Wayne heard car horns behind his father. He heard the engine of a truck and he heard a siren and someone shouting, “Gary! Meet me over at the Fountain Spray.”

Treadway Blake had been in the Labrador woods all his life and had not become lost. He could go to a place in the woods that he had never before visited and could travel deep into the new mystery of it, encountering streams that criss-crossed and turned back on themselves. He could turn back on his own path and follow such streams, and it did not matter how many figure eights his path took or how many miles he ventured from territory he had known — he could always find his way home. He had only to look at the tops of the trees to see how they had been shaped by the prevailing wind, or at the direction in which a stream flowed, or the sky above the trees and the sun’s path in it, or the paths of the moon and stars. The wilderness of Labrador was home to him, and he could have explored thousands of miles there and not worried about losing his way. But the seven square miles of downtown St. John’s were a different tale.

He knew the downtown was small because he had seen most of it from the terrace on Military Road below the basilica. It dropped down like a pop-up card full of steeples and coloured houses leading down to the ships’ masts and the harbour. But the fact that it was small did not help Treadway find his way around in what felt like a maze. The only part of it that did not fill Treadway with a sense of claustrophobia was the hourglass exit to the harbour, whose little piece of horizon he gazed at to get his bearings, and when he gazed at it he felt he could breathe again. There were shorebirds out there, some related to shorebirds he knew at home. There was also a hawk: he had seen it from Military Road, circling the top of Signal Hill. Was it a red-tailed or a rough-legged hawk? He had watched its flight pattern but from that distance he had been unable to discern. Then he had looked back at the street, and his own path on it, which he had hoped would lead to the Forest Road address where he knew his son rented an apartment.

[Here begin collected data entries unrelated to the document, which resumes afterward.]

/-- The manager of a change is answered (R250). -/
def answerManager (s : Dev) (c : PiChange) : Dev :=
  if fbit s (mboxCtrl c.manager) PI_MBOX_CTRL_OUT_BUSY && (mbox s c.manager).resp.isNone then respond s c.manager ST_OK [] else s

/-- A resize is applied: fewer queue pairs are disabled and their steering entries cleared; more come disabled (R250). -/
def applyResize (s : Dev) (i count : Nat) : Dev :=
  let old := qpCount s i
  let s1 := if count < old then
      (rangeFrom count (old - count)).foldl (fun s q => disableQueue (disableQueue s i q 0) i q 1) s
    else s
  let s2 := modInst s1 i (fun x => { x with
    qs := x.qs.filter (fun e => decide (e.1 / 2 < count)),
    steer := x.steer.map (fun q => if q < count then q else 0) })
  fset s2 (PI_CTRL i) PI_CTRL_QP_COUNT count

/-- A policy change is applied: VIDs no longer permitted leave the list with their FDB entries (R250). -/
def applyPolicy (s : Dev) (i : Nat) (vids : List Nat) : Dev :=
  let x := inst s i
  let gone := x.vlans.filter (fun v => !(vids.contains v))
  let kept := x.vlans.filter (fun v => vids.contains v)
  let s1 := x.macs.foldl (fun s m => removeMac s i m gone) s
  modInst s1 i (fun x => { x with permitted := vids, vlans := kept, pvid := if vids.contains x.pvid then x.pvid else kept.headD 1 })

/-- Every static FDB entry of an instance is deleted (R249). -/
def clearInstFdb (s : Dev) (i : Nat) : Dev :=
  (fdbEntries s).foldl (fun s k =>
    if bitsOf (swWord s 1 k 0) F_STATIC = 1 ∧ bitsOf (swWord s 1 k 1) F_DEST = 0x100 + i ∧ bitsOf (swWord s 1 k 1) F_MASK = 0 then clearFdb s k else s) s

/-- The mapping of an instance's page leaves a partition's stage 2 (R219, 12 R466). -/
def unmapPage (s : Dev) (part pa : Nat) : Dev :=
  tlbDropAll (setPart s part { partSt s part with s2 := (partSt s part).s2.filter (fun m => m.pa != pa) }) part

def piPage (i : Nat) : Nat := 0x3F0002000000 + i * 0x10000

/-- The announced change of an instance is applied, when R240 or an acknowledgement lets it (R249, R250); a removal is left to R240. -/
def applyChange (s : Dev) (i : Nat) : Dev :=
  match (inst s i).change with
  | none => s
  | some c =>
    if c.code = 0x8001 then answerManager (modInst (applyResize s i c.count) i (fun x => { x with change := none })) c
    else if c.code = 0x8002 then answerManager (modInst (applyPolicy s i c.vids) i (fun x => { x with change := none })) c
    else modInst s i (fun x => { x with removing := true, resetReq := true })

/-- Whether a removal that ends with R240 must still wait for the accesses of the instance's partition (R249, 12 R459, R461). -/
def removalWaits (s : Dev) (i : Nat) : Bool :=
  let x := inst s i
  (x.removing || (match x.change with | some c => c.code == 0x8003 | none => false)) && !(partQuiet s x.part (fun _ => true))

/-- R240 ends (INSTANCE_RESET_COMPLETE): the generation moves on, queues are disabled, mailboxes clear, the instance is ACTIVE or FREE (R238, R240, R242, R249). -/
def instResetEnd (s : Dev) (i : Nat) : Dev :=
  if piState s i ≠ PI_RESETTING ∨ resetBlocked s i ∨ removalWaits s i then s
  else
    let x := inst s i
    let s1 := fset (fset s (PI_CTRL i) PI_CTRL_GEN ((piGen s i + 1) % 256)) (PI_STATUS i) PI_STATUS_RESET_WAIT 0
    let s2 := modInst s1 i (fun x => { x with qs := x.qs.map (fun e => (e.1, { e.2 with en := false, head := 0, tail := 0, state := 0, err := 0, early := false, closing := none })) })
    let s2 := fset s2 (PI_QP_INDEX i) PI_QP_INDEX_DONE 1
    let s3 := mboxClear s2 i
    let s4 := match x.tenantReset with
      | some seq =>
        let h : Word := BitVec.ofNat 64 (ST_OK + seq * 2 ^ 16)
        fset (setMbox s3 i { mbox s3 i with resp := some [h] }) (mboxCtrl i) PI_MBOX_CTRL_OUT_BUSY 1
      | none => s3
    let s5 := setPiState (modInst s4 i (fun x => { x with tenantReset := none })) i PI_ACTIVE
    let s6 := applyChange s5 i
    if (inst s6 i).removing then
      let s7 := unmapPage (clearInstFdb s6 i) (inst s6 i).part (piPage i)
      let s8 := match (inst s7 i).change with | some c => answerManager s7 c | none => s7
      let s9 := setInst s8 i { reqs := (inst s8 i).reqs, nextNotice := (inst s8 i).nextNotice }
      setPiState (fset s9 (PI_CTRL i) PI_CTRL_QP_COUNT 0) i PI_FREE
    else s6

Treadway Blake had received two visits: one from Wayne’s old principal Victoria Huskins, the other from Thomasina. He did not know what to make of the first visit. He could not imagine his son looking the way Victoria Huskins had said he looked, and he did not know whether Victoria Huskins’s view of anything was a view he could trust. Thomasina Baikie was a different story. She came to him after a phone call from Wayne.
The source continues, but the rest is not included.